▸ **About this exercise**:
Two lines in the data below mark the range: the one with "cases loc with" and the one with "have free := Bool.eq_false_iff.mpr". Return both, along with every line between them, exactly.

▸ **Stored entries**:
theorem DataAccess.pos (access : DataAccess w i n) : 1 ≤ n := by
  rcases access with ⟨-, rfl⟩ | ⟨-, rfl, -⟩ <;> decide

/-- Beyond the tables, a legal data access reaches what `dataLocation` says. -/
theorem DataAccess.locate_eq {a : Word} (access : DataAccess w i n) {base : Nat} (ha : a.toNat = base + i)
    (above : 0x5000 ≤ base) (aligned : base % 4 = 0) : locate cfg a w = dataLocation cfg (base + i) n := by
  rcases access with ⟨rfl, rfl⟩ | ⟨rfl, rfl, hi⟩
  · simp only [locate, ha]
  · simp only [locate, ha]
    rw [if_neg (by omega), if_neg (by omega), if_neg (by omega), if_neg (by omega)]

theorem DataAccess.locate_input (access : DataAccess w i n) (hc : cfg.wf = true) (room : i + n ≤ cfg.maxIn) :
    locate cfg (inAddr i) w = some (.input i) := by
  have bounds := Config.bounds hc
  have pos := access.pos
  rw [access.locate_eq (inAddr_toNat (by omega)) (by decide) (by decide), dataLocation_input room]

theorem DataAccess.locate_output (access : DataAccess w i n) (hc : cfg.wf = true)
    (room : i + n ≤ cfg.maxOut) : locate cfg (outAddr i) w = some (.output i) := by
  have bounds := Config.bounds hc
  have pos := access.pos
  rw [access.locate_eq (outAddr_toNat (by omega)) (by decide) (by decide), dataLocation_output hc room pos]

end

/-- Settles O11: an equation of `locate` for each kind of location. -/
theorem legalAccessesReachTheirLocation : Obligations.LegalAccessesReachTheirLocation := by
  unfold Obligations.LegalAccessesReachTheirLocation
  intro cfg hc
  exact ⟨locate_reg cfg, locate_freq cfg, locate_ctMeta cfg, fun b _ hk => locate_ctCode cfg b hk,
    fun _ room => DataAccess.byte.locate_input hc room,
    fun _ aligned room => (DataAccess.word aligned).locate_input hc room,
    fun _ room => DataAccess.byte.locate_output hc room,
    fun _ aligned room => (DataAccess.word aligned).locate_output hc room⟩

/-! ### Nothing else is reached -/

/-- What a 32-bit access can reach, said once. -/
theorem locate_w32_cases {cfg : Config} {a : Word} {loc : Location} (h : locate cfg a .w32 = some loc) :
    (∃ r, loc = .reg r ∧ a.toNat = r.offset) ∨
    (∃ b, loc = .freq b ∧ a.toNat = 0x400 + 4 * b.toNat) ∨
    (∃ b, loc = .ctMeta b ∧ a.toNat = 0x1000 + 0x40 * b.toNat) ∨
    (∃ b k, loc = .ctCode b k ∧ k < 8 ∧ a.toNat = 0x1000 + 0x40 * b.toNat + 0x20 + 4 * k) ∨
    (∃ i, loc = .input i ∧ i % 4 = 0 ∧ i + 4 ≤ cfg.maxIn ∧ a.toNat = inBase + i) ∨
    (∃ i, loc = .output i ∧ i % 4 = 0 ∧ i + 4 ≤ cfg.maxOut ∧ a.toNat = outBase + i) := by
  simp only [locate] at h
  split at h
  · cases h
  · split at h
    · obtain ⟨r, hr, rfl⟩ := Option.map_eq_some_iff.mp h
      exact .inl ⟨r, rfl, Reg.offset_of_atOffset hr⟩
    · split at h
      · cases h
        have sym : (BitVec.ofNat 8 ((a.toNat - 0x400) / 4)).toNat = (a.toNat - 0x400) / 4 := by
          rw [BitVec.toNat_ofNat, Nat.mod_eq_of_lt (by omega)]
        exact .inr (.inl ⟨_, rfl, by omega⟩)
      · split at h
        · rcases ctLocation_cases (by omega) (by omega) h with ⟨b, rfl, hb⟩ | ⟨b, k, rfl, hk, hb⟩
          · exact .inr (.inr (.inl ⟨b, rfl, by omega⟩))
          · exact .inr (.inr (.inr (.inl ⟨b, k, rfl, hk, by omega⟩)))
        · rcases dataLocation_cases h with ⟨i, rfl, hi, room⟩ | ⟨i, rfl, hi, room⟩
          · exact .inr (.inr (.inr (.inr (.inl ⟨i, rfl, by unfold inBase at hi; omega, room, hi⟩))))
          · exact .inr (.inr (.inr (.inr (.inr ⟨i, rfl, by unfold outBase at hi; omega, room, hi⟩))))

/-- An address is known by its number. -/
theorem eq_ofNat_of_toNat {a : Word} {n : Nat} (h : a.toNat = n) : a = BitVec.ofNat 32 n :=
  (BitVec.toNat_eq_nat.mp h).2

/-- Settles O12: a byte access reaches a byte of IN or OUT, a 16-bit access nothing, and a 32-bit access
what `locate_w32_cases` lists. -/
theorem otherAccessesAreBusErrors : Obligations.OtherAccessesAreBusErrors := by
  unfold Obligations.OtherAccessesAreBusErrors
  intro cfg a w loc _ h
  cases w with
  | w8 =>
    rcases dataLocation_cases h with ⟨i, rfl, hi, room⟩ | ⟨i, rfl, hi, room⟩
    · exact ⟨room, eq_ofNat_of_toNat hi⟩
    · exact ⟨room, eq_ofNat_of_toNat hi⟩
  | w16 => cases h
  | w32 =>
    rcases locate_w32_cases h with ⟨r, rfl, ha⟩ | ⟨b, rfl, ha⟩ | ⟨b, rfl, ha⟩ | ⟨b, k, rfl, hk, ha⟩ |
      ⟨i, rfl, aligned, room, ha⟩ | ⟨i, rfl, aligned, room, ha⟩
    · exact eq_ofNat_of_toNat ha
    · exact eq_ofNat_of_toNat ha
    · exact eq_ofNat_of_toNat ha
    · exact ⟨hk, eq_ofNat_of_toNat ha⟩
    · exact ⟨aligned, room, eq_ofNat_of_toNat ha⟩
    · exact ⟨aligned, room, eq_ofNat_of_toNat ha⟩

end Sys2Proof.Machine

/-! ## O13, O14: the bus error and the write dropped while BUSY

The next state for each way in which a step can take a read or a write (43_control R322, R323): no
location, an answer held or free, a write dropped or done. -/

namespace Sys2Proof.Machine

section
variable {s : State} {a : Word} {w : Width} {v : Word} {loc : Location} {rest : List Input}

theorem step_read (hin : s.inputs = .read a w :: rest) :
    step s = .next ({ s with inputs := rest }.busRead a w) := by
  unfold step State.advance
  rw [hin]
  rfl

theorem step_write (hin : s.inputs = .write a w v :: rest) :
    step s = .next ({ s with inputs := rest }.busWrite a w v) := by
  unfold step State.advance
  rw [hin]
  rfl

theorem step_read_unmapped (hin : s.inputs = .read a w :: rest) (hl : locate s.cfg a w = none) :
    step s = .next { s with inputs := rest, responses := .busError :: s.responses } := by
  rw [step_read hin]
  simp only [State.busRead, hl, State.respond]

theorem step_write_unmapped (hin : s.inputs = .write a w v :: rest) (hl : locate s.cfg a w = none) :
    step s = .next { s with inputs := rest, responses := .busError :: s.responses } := by
  rw [step_write hin]
  simp only [State.busWrite, hl, State.respond]

theorem step_read_held (hin : s.inputs = .read a w :: rest) (hl : locate s.cfg a w = some loc)
    (held : s.status.busy = false ∨ loc.heldWhileBusy = true) : step s = .next { s with
      inputs := rest, responses := .data (s.heldWord loc w) :: s.responses } := by
  have answer : (s.status.busy && !loc.heldWhileBusy) = false := by
    rcases held with h | h <;> simp [h]
  rw [step_read hin]
  simp only [State.busRead, hl, answer]
  rfl

theorem step_read_free (hin : s.inputs = .read a w :: rest) (hl : locate s.cfg a w = some loc)
    (busy : s.status.busy = true) (free : loc.heldWhileBusy = false) : step s = .next { s with
      inputs := rest
      responses := .data (narrowTo w (Config.freeWord s.draws)) :: s.responses
      draws := s.draws + 1 } := by
  rw [step_read hin]
  simp only [State.busRead, hl, busy, free]
  rfl

theorem step_write_mapped (hin : s.inputs = .write a w v :: rest) (hl : locate s.cfg a w = some loc) :
    step s = .next (({ s with inputs := rest }.writeLocation loc w v).respond .written) := by
  rw [step_write hin]
  simp only [State.busWrite, hl]

theorem step_write_dropped (hin : s.inputs = .write a w v :: rest) (hl : locate s.cfg a w = some loc)
    (notCtrl : loc ≠ .reg .ctrl) (notStatus : loc ≠ .reg .status) (busy : s.status.busy = true) :
    step s = .next { s with
      status := { s.status with overrun := true }
      inputs := rest
      responses := .written :: s.responses } := by
  rw [step_write_mapped hin hl, State.writeLocation, if_neg notCtrl, if_neg notStatus, if_pos busy]
  rfl

theorem step_write_idle (hin : s.inputs = .write a w v :: rest) (hl : locate s.cfg a w = some loc)
    (notCtrl : loc ≠ .reg .ctrl) (notStatus : loc ≠ .reg .status) (idle : s.status.busy = false) :
    step s = .next (({ s with inputs := rest }.writeIdle loc w v).respond .written) := by
  rw [step_write_mapped hin hl, State.writeLocation, if_neg notCtrl, if_neg notStatus,
    if_neg (ne_true_of_eq_false idle)]

end

/-- Settles O13: a read and a write that locate nothing. -/
theorem busErrorChangesNothing : Obligations.BusErrorChangesNothing := by
  unfold Obligations.BusErrorChangesNothing
  intro s a w v rest unmapped input
  rcases input with read | write
  · exact step_read_unmapped read unmapped
  · exact step_write_unmapped write unmapped

/-- Settles O14: the write is neither to CTRL nor to STATUS, and HRC is BUSY. -/
theorem writeWhileBusyIsDropped : Obligations.WriteWhileBusyIsDropped := by
  unfold Obligations.WriteWhileBusyIsDropped
  intro s a w v loc rest busy mapped notCtrl notStatus input
  exact step_write_dropped input mapped notCtrl notStatus busy

end Sys2Proof.Machine

/-! ## O15, O16: what a read answers

A read answers the held value or a free one; which of the two is a matter of the location alone while
BUSY (20_memory R111). -/

namespace Sys2Proof.Machine

/-- Settles O15: the answer is held or free, and held while idle. -/
theorem readsHaveNoSideEffect : Obligations.ReadsHaveNoSideEffect := by
  unfold Obligations.ReadsHaveNoSideEffect
  intro s a w loc rest mapped input
  refine ⟨?_, fun idle => step_read_held input mapped (.inl idle)⟩
  cases busy : s.status.busy with
  | false => exact ⟨_, s.draws, step_read_held input mapped (.inl busy)⟩
  | true =>
    cases held : loc.heldWhileBusy with
    | true => exact ⟨_, s.draws, step_read_held input mapped (.inr held)⟩
    | false => exact ⟨_, s.draws + 1, step_read_free input mapped busy held⟩

/-- The locations that hold their value while BUSY are registers, and exactly those of 20_memory R111. -/
theorem Location.heldWhileBusy_iff (loc : Location) : loc.heldWhileBusy = true ↔
    loc ∈ ([.id, .capIn, .capOut, .capWorkers, .ctrl, .cmd, .status, .inLen, .workers] :
      List Reg).map Location.reg := by
  cases loc with
  | reg r => cases r <;> decide
  | freq b => simp [Location.heldWhileBusy]
  | ctMeta b => simp [Location.heldWhileBusy]
  | ctCode b k => simp [Location.heldWhileBusy]
  | input i => simp [Location.heldWhileBusy]
  | output i => simp [Location.heldWhileBusy]

/-- A byte access reaches IN or OUT only, which no read while BUSY shows. -/
theorem not_heldWhileBusy_of_locate_w8 {cfg : Config} {a : Word} {loc : Location}
    (h : locate cfg a .w8 = some loc) : loc.heldWhileBusy = false := by
  rcases dataLocation_cases h with ⟨i, rfl, -, -⟩ | ⟨i, rfl, -, -⟩ <;> rfl

/-- Settles O16: a 32-bit read of a location in the list is held, and any other read is free. -/
theorem readsWhileBusy : Obligations.ReadsWhileBusy := by
  unfold Obligations.ReadsWhileBusy
  intro s a loc rest busy
  refine ⟨fun mapped input => ?_, fun mapped input =>
    step_read_free input mapped busy (not_heldWhileBusy_of_locate_w8 mapped)⟩
  split
  case isTrue listed => exact step_read_held input mapped (.inr (loc.heldWhileBusy_iff.mpr listed))
  case isFalse unlisted =>
    have free := Bool.eq_false_iff.mpr (mt loc.heldWhileBusy_iff.mp unlisted)
    exact step_read_free input mapped busy free

end Sys2Proof.Machine

/-! ## O17: the held words, field by field

A register of fewer than 32 bits is its field with zeros above; STATUS and CT_META are several fields side
by side. -/

namespace Sys2Proof.Machine

theorem State.ctrlWord_toNat (s : State) : s.ctrlWord.toNat = s.ie.toNat := by
  cases h : s.ie <;> simp [State.ctrlWord, h]

theorem Status.word_toNat (st : Status) : st.word.toNat = st.busy.toNat + 2 * st.done.toNat +
    4 * st.err.toNat + 8 * st.overrun.toNat + 16 * st.partialTail.toNat := by
  obtain ⟨busy, done, err, overrun, partialTail⟩ := st
  revert busy done err overrun partialTail
  decide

▸ **Written response**:
  cases loc with
  | reg r => cases r <;> decide
  | freq b => simp [Location.heldWhileBusy]
  | ctMeta b => simp [Location.heldWhileBusy]
  | ctCode b k => simp [Location.heldWhileBusy]
  | input i => simp [Location.heldWhileBusy]
  | output i => simp [Location.heldWhileBusy]

/-- A byte access reaches IN or OUT only, which no read while BUSY shows. -/
theorem not_heldWhileBusy_of_locate_w8 {cfg : Config} {a : Word} {loc : Location}
    (h : locate cfg a .w8 = some loc) : loc.heldWhileBusy = false := by
  rcases dataLocation_cases h with ⟨i, rfl, -, -⟩ | ⟨i, rfl, -, -⟩ <;> rfl

/-- Settles O16: a 32-bit read of a location in the list is held, and any other read is free. -/
theorem readsWhileBusy : Obligations.ReadsWhileBusy := by
  unfold Obligations.ReadsWhileBusy
  intro s a loc rest busy
  refine ⟨fun mapped input => ?_, fun mapped input =>
    step_read_free input mapped busy (not_heldWhileBusy_of_locate_w8 mapped)⟩
  split
  case isTrue listed => exact step_read_held input mapped (.inr (loc.heldWhileBusy_iff.mpr listed))
  case isFalse unlisted =>
    have free := Bool.eq_false_iff.mpr (mt loc.heldWhileBusy_iff.mp unlisted)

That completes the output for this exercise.